*** Opening of GIVEN RECORDS ***

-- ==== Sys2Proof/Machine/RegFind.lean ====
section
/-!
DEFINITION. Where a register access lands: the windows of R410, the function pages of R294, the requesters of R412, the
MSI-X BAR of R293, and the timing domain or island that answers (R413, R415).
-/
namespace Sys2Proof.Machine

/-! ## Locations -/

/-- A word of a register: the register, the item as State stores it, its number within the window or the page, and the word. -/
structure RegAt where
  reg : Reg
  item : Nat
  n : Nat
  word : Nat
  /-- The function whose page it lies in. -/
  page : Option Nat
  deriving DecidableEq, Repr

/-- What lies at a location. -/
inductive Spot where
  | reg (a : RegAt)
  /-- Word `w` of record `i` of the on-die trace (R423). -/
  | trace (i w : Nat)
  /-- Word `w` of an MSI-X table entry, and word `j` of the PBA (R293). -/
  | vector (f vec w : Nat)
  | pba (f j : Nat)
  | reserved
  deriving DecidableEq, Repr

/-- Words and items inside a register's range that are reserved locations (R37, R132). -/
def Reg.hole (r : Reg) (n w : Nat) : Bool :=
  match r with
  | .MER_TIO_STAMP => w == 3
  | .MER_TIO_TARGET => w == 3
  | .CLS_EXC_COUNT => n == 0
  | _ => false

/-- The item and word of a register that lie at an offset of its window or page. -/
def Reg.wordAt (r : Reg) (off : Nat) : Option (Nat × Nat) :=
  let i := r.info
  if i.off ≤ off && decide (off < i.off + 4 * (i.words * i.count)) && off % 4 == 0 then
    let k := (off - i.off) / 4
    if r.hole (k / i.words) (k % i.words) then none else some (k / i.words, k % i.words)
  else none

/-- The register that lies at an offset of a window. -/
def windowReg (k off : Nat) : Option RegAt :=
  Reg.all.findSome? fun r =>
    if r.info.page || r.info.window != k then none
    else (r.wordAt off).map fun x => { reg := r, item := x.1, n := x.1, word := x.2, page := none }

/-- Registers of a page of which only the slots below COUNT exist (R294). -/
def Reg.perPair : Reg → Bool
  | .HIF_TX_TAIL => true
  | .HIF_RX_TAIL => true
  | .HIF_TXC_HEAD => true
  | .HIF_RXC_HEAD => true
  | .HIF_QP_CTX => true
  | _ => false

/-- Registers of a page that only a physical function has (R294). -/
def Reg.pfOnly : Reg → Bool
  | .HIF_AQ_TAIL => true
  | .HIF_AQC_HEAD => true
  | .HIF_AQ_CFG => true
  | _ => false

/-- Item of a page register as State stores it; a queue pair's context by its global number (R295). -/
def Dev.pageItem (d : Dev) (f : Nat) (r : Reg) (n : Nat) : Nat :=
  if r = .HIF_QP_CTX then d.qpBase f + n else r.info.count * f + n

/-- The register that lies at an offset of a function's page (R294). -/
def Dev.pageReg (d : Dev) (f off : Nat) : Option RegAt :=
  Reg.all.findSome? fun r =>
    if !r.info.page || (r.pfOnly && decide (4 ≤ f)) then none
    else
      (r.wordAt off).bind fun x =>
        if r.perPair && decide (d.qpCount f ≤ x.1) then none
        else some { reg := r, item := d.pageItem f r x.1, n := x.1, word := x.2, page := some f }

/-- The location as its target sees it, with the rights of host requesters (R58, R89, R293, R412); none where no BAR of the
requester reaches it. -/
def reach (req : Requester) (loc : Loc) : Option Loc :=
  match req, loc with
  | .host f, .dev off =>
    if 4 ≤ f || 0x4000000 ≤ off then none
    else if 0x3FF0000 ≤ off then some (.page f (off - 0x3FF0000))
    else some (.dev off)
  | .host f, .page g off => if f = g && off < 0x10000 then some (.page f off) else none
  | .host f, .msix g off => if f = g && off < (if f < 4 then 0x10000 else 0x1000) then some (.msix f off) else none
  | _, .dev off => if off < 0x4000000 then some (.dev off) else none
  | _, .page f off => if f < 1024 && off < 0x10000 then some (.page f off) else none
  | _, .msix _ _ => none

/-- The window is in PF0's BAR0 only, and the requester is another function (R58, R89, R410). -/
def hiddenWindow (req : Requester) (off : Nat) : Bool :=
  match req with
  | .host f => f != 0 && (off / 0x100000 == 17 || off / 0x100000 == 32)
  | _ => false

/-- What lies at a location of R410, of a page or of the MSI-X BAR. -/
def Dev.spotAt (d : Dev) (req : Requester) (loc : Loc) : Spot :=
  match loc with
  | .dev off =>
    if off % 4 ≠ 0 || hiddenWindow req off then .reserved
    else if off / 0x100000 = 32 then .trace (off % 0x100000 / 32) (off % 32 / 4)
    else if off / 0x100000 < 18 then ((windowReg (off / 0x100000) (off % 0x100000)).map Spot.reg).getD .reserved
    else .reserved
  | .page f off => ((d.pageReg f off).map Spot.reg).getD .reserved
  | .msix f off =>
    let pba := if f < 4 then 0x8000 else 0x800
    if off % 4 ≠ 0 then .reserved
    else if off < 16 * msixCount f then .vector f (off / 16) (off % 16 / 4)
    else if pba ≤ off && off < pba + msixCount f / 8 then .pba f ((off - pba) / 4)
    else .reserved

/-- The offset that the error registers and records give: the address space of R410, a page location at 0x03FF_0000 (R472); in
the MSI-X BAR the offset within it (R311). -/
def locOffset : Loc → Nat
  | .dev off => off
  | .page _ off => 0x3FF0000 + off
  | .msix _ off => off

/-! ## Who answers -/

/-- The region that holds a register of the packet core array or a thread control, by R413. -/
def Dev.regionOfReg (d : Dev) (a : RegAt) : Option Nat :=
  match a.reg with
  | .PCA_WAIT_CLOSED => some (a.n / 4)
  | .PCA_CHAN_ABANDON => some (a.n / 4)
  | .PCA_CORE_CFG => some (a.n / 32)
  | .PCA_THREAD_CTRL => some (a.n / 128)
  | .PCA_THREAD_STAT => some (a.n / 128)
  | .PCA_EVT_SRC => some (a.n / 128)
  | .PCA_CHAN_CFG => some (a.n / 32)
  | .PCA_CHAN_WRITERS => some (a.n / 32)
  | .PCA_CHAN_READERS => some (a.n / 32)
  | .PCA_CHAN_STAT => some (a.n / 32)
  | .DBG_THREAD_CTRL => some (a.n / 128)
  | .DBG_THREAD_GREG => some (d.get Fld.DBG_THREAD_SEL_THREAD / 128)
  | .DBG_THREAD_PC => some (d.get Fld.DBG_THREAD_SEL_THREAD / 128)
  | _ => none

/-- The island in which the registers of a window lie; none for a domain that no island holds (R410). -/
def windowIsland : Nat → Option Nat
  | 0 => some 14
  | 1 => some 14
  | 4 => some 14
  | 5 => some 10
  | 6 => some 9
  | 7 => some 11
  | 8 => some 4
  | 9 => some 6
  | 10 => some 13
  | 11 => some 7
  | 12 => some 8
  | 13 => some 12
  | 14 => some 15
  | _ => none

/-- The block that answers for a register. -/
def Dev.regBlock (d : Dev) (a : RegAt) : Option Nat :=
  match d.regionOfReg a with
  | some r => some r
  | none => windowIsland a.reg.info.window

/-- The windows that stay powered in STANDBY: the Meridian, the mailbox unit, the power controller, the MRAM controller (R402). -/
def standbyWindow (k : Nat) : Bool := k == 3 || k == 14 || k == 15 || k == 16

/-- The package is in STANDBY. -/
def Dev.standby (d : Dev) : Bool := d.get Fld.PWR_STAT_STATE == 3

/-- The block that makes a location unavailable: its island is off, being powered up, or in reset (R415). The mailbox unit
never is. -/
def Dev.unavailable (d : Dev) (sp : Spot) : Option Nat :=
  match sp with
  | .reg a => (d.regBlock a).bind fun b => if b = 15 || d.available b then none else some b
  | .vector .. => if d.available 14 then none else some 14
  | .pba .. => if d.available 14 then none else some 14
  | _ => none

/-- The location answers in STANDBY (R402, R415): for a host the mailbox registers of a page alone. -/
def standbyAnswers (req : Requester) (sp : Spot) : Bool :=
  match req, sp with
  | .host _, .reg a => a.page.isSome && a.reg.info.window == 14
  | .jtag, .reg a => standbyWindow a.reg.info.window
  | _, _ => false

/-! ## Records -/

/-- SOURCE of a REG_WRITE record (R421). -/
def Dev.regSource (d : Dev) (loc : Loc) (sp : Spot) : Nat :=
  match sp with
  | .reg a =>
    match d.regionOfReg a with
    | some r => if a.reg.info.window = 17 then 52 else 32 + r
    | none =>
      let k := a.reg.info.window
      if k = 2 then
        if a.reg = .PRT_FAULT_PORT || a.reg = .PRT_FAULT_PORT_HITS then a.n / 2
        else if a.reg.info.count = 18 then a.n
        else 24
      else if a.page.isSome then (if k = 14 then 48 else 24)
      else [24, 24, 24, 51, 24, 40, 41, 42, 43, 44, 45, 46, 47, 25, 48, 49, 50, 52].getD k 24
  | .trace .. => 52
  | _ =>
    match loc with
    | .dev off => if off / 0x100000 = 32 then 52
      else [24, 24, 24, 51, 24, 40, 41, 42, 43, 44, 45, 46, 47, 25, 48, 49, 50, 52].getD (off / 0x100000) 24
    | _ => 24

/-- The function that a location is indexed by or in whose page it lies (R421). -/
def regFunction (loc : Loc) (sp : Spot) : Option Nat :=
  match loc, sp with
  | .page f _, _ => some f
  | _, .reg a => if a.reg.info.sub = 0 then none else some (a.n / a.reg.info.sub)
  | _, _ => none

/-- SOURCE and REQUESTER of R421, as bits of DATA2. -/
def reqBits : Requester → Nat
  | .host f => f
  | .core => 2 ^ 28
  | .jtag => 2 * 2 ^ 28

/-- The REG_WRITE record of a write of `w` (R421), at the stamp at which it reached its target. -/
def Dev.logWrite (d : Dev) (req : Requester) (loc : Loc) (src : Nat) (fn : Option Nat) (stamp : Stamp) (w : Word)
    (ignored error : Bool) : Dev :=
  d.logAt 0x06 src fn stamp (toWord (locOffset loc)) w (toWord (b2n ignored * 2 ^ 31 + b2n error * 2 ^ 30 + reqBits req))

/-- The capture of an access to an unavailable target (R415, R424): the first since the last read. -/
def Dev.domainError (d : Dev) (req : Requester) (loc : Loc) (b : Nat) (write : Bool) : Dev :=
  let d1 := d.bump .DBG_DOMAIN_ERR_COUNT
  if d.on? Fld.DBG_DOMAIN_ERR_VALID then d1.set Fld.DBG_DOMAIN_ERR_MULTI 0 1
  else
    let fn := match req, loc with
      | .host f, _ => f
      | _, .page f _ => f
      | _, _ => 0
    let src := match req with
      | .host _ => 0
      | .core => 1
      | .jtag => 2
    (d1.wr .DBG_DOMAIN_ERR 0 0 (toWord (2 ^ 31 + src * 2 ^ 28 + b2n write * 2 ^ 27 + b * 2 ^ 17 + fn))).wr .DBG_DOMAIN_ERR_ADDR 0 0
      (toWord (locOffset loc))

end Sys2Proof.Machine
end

*** Close of GIVEN RECORDS ***
*** Opening of GIVEN RECORDS ***

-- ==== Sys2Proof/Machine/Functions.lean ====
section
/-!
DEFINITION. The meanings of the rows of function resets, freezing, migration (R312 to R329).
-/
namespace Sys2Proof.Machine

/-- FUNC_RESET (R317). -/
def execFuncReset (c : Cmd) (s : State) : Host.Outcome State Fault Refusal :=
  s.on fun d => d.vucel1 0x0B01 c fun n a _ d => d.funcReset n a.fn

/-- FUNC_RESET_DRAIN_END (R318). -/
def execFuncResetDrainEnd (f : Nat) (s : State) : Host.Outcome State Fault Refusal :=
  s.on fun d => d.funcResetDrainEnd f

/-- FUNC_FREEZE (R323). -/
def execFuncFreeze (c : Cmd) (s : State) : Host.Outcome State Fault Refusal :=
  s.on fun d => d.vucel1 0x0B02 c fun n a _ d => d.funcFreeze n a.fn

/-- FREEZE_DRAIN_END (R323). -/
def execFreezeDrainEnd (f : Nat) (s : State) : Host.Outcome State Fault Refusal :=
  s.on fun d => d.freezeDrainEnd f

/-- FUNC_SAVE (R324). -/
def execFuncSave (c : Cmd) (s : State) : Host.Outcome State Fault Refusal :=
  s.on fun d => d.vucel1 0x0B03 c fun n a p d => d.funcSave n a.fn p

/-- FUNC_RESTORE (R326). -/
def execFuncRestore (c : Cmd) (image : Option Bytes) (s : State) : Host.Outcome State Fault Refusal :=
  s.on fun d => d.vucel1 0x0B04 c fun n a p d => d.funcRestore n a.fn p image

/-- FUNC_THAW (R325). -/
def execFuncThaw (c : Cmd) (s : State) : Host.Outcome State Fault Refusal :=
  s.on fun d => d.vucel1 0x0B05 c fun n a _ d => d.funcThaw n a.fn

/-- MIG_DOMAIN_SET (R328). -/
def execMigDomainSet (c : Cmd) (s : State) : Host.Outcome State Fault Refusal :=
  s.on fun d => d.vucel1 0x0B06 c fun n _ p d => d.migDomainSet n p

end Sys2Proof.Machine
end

*** Close of GIVEN RECORDS ***
*** Opening of GIVEN RECORDS ***

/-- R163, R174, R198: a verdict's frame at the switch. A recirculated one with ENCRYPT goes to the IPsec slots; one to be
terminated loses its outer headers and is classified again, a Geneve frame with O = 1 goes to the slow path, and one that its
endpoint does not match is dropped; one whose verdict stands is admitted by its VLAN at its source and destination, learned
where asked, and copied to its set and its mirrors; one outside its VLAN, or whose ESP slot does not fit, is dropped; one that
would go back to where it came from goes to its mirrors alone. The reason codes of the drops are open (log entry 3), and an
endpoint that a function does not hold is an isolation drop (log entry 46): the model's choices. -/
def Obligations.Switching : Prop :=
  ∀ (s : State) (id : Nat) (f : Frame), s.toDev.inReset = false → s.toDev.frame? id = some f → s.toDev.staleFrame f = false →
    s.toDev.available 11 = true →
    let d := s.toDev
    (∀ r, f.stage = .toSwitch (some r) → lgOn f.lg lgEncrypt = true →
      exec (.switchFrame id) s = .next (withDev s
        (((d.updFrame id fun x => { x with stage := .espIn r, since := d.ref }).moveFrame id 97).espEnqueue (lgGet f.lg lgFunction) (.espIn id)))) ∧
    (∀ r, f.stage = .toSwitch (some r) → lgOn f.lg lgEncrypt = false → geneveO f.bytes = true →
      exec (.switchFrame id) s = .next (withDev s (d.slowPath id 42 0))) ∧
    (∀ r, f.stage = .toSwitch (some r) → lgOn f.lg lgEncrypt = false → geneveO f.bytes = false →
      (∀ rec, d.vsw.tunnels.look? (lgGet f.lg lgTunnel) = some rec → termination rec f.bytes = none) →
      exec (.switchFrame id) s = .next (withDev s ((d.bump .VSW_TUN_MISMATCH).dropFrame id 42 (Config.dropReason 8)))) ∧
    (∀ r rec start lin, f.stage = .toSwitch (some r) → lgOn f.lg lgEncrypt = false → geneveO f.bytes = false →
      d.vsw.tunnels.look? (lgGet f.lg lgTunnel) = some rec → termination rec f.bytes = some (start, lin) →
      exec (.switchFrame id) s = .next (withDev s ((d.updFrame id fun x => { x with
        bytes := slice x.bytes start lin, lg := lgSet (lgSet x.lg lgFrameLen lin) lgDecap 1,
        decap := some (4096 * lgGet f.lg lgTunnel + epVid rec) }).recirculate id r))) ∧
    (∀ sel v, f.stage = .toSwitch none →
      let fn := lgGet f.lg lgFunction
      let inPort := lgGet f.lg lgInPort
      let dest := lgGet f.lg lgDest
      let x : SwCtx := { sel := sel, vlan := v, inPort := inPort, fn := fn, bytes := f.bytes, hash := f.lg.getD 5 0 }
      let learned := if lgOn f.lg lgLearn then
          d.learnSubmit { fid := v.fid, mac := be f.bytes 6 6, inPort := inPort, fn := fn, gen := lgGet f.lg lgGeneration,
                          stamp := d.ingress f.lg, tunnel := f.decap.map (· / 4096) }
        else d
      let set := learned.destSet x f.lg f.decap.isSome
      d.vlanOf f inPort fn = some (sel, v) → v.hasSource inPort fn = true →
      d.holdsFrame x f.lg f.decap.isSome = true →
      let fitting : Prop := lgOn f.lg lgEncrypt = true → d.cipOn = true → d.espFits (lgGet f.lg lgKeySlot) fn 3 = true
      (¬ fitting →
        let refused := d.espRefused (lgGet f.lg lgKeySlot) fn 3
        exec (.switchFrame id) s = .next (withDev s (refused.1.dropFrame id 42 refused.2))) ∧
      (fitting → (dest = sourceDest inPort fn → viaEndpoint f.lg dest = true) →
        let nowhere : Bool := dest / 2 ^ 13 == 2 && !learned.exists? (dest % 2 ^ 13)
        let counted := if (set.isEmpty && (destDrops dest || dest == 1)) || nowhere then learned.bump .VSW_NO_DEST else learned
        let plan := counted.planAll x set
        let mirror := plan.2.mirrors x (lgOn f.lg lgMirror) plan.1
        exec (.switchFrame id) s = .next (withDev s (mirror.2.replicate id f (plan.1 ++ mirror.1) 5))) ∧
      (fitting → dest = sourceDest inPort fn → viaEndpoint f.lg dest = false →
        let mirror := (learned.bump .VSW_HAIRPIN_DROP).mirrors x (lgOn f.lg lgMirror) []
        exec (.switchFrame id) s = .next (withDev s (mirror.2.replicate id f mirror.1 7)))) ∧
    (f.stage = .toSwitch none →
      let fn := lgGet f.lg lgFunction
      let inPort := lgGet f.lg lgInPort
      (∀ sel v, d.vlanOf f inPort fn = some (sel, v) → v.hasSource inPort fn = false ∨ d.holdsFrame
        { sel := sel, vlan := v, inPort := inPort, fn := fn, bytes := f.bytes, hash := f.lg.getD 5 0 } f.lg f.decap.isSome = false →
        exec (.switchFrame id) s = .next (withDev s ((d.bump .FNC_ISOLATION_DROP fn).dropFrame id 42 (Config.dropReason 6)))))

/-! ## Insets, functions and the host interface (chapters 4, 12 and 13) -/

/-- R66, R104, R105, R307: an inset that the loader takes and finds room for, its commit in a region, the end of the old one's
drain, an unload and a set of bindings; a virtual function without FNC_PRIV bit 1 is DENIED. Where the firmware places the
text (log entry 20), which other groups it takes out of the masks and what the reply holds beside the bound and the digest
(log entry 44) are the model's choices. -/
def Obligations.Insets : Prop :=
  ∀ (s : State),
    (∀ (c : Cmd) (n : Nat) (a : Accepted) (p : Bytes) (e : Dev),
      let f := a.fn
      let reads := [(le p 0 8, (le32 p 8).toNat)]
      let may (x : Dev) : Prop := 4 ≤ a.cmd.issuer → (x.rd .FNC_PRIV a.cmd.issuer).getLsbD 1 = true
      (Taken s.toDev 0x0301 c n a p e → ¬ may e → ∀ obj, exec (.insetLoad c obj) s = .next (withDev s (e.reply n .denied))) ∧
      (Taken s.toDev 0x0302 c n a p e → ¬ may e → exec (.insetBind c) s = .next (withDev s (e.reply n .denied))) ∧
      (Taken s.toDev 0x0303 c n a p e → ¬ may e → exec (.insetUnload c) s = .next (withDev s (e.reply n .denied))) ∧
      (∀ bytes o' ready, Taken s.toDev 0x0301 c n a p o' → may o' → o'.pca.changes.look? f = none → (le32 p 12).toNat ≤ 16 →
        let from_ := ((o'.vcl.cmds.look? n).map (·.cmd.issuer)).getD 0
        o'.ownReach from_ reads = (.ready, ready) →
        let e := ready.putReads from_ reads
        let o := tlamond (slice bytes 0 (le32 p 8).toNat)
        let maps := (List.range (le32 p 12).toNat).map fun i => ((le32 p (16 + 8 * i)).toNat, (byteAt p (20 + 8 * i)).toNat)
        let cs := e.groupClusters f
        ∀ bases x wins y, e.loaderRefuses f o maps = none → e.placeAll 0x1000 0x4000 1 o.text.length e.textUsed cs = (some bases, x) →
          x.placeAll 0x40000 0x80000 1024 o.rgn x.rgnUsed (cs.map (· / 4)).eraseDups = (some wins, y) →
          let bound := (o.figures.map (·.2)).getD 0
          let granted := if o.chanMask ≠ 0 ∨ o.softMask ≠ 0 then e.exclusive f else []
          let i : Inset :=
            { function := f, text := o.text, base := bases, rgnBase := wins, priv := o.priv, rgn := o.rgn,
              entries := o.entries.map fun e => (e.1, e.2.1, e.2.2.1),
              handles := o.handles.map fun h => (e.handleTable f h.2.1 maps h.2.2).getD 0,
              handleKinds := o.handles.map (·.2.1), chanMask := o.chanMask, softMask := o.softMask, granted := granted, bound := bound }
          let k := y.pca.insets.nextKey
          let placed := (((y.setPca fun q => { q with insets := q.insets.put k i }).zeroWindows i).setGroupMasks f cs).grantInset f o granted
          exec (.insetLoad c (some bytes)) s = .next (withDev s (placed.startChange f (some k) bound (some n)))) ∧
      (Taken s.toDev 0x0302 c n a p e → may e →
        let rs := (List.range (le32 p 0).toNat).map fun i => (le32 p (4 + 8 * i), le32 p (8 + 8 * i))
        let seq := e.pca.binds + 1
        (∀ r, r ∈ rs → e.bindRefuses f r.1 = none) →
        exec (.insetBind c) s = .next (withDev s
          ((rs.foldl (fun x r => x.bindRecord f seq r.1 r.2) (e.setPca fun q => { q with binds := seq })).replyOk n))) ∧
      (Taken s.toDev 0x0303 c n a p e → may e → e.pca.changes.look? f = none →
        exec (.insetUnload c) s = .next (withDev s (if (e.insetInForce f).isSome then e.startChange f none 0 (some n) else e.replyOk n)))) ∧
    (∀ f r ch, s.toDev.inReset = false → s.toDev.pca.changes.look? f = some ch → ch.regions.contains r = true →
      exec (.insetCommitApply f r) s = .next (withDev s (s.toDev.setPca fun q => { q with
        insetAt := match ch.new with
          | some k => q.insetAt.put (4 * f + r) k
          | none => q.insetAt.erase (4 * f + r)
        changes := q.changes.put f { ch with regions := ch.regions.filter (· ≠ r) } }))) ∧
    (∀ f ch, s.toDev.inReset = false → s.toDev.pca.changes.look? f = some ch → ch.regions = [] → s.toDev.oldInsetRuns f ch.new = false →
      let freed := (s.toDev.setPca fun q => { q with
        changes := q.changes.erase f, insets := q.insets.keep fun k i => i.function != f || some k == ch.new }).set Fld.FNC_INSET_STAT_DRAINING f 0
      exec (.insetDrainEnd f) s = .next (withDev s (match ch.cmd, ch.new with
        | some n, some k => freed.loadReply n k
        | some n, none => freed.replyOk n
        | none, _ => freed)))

*** Close of GIVEN RECORDS ***

GOAL OF THE EXERCISE: In the records above, locate every line with the string "locOffset" and copy it.

TASK RESULT:
def locOffset : Loc → Nat
  d.logAt 0x06 src fn stamp (toWord (locOffset loc)) w (toWord (b2n ignored * 2 ^ 31 + b2n error * 2 ^ 30 + reqBits req))
      (toWord (locOffset loc))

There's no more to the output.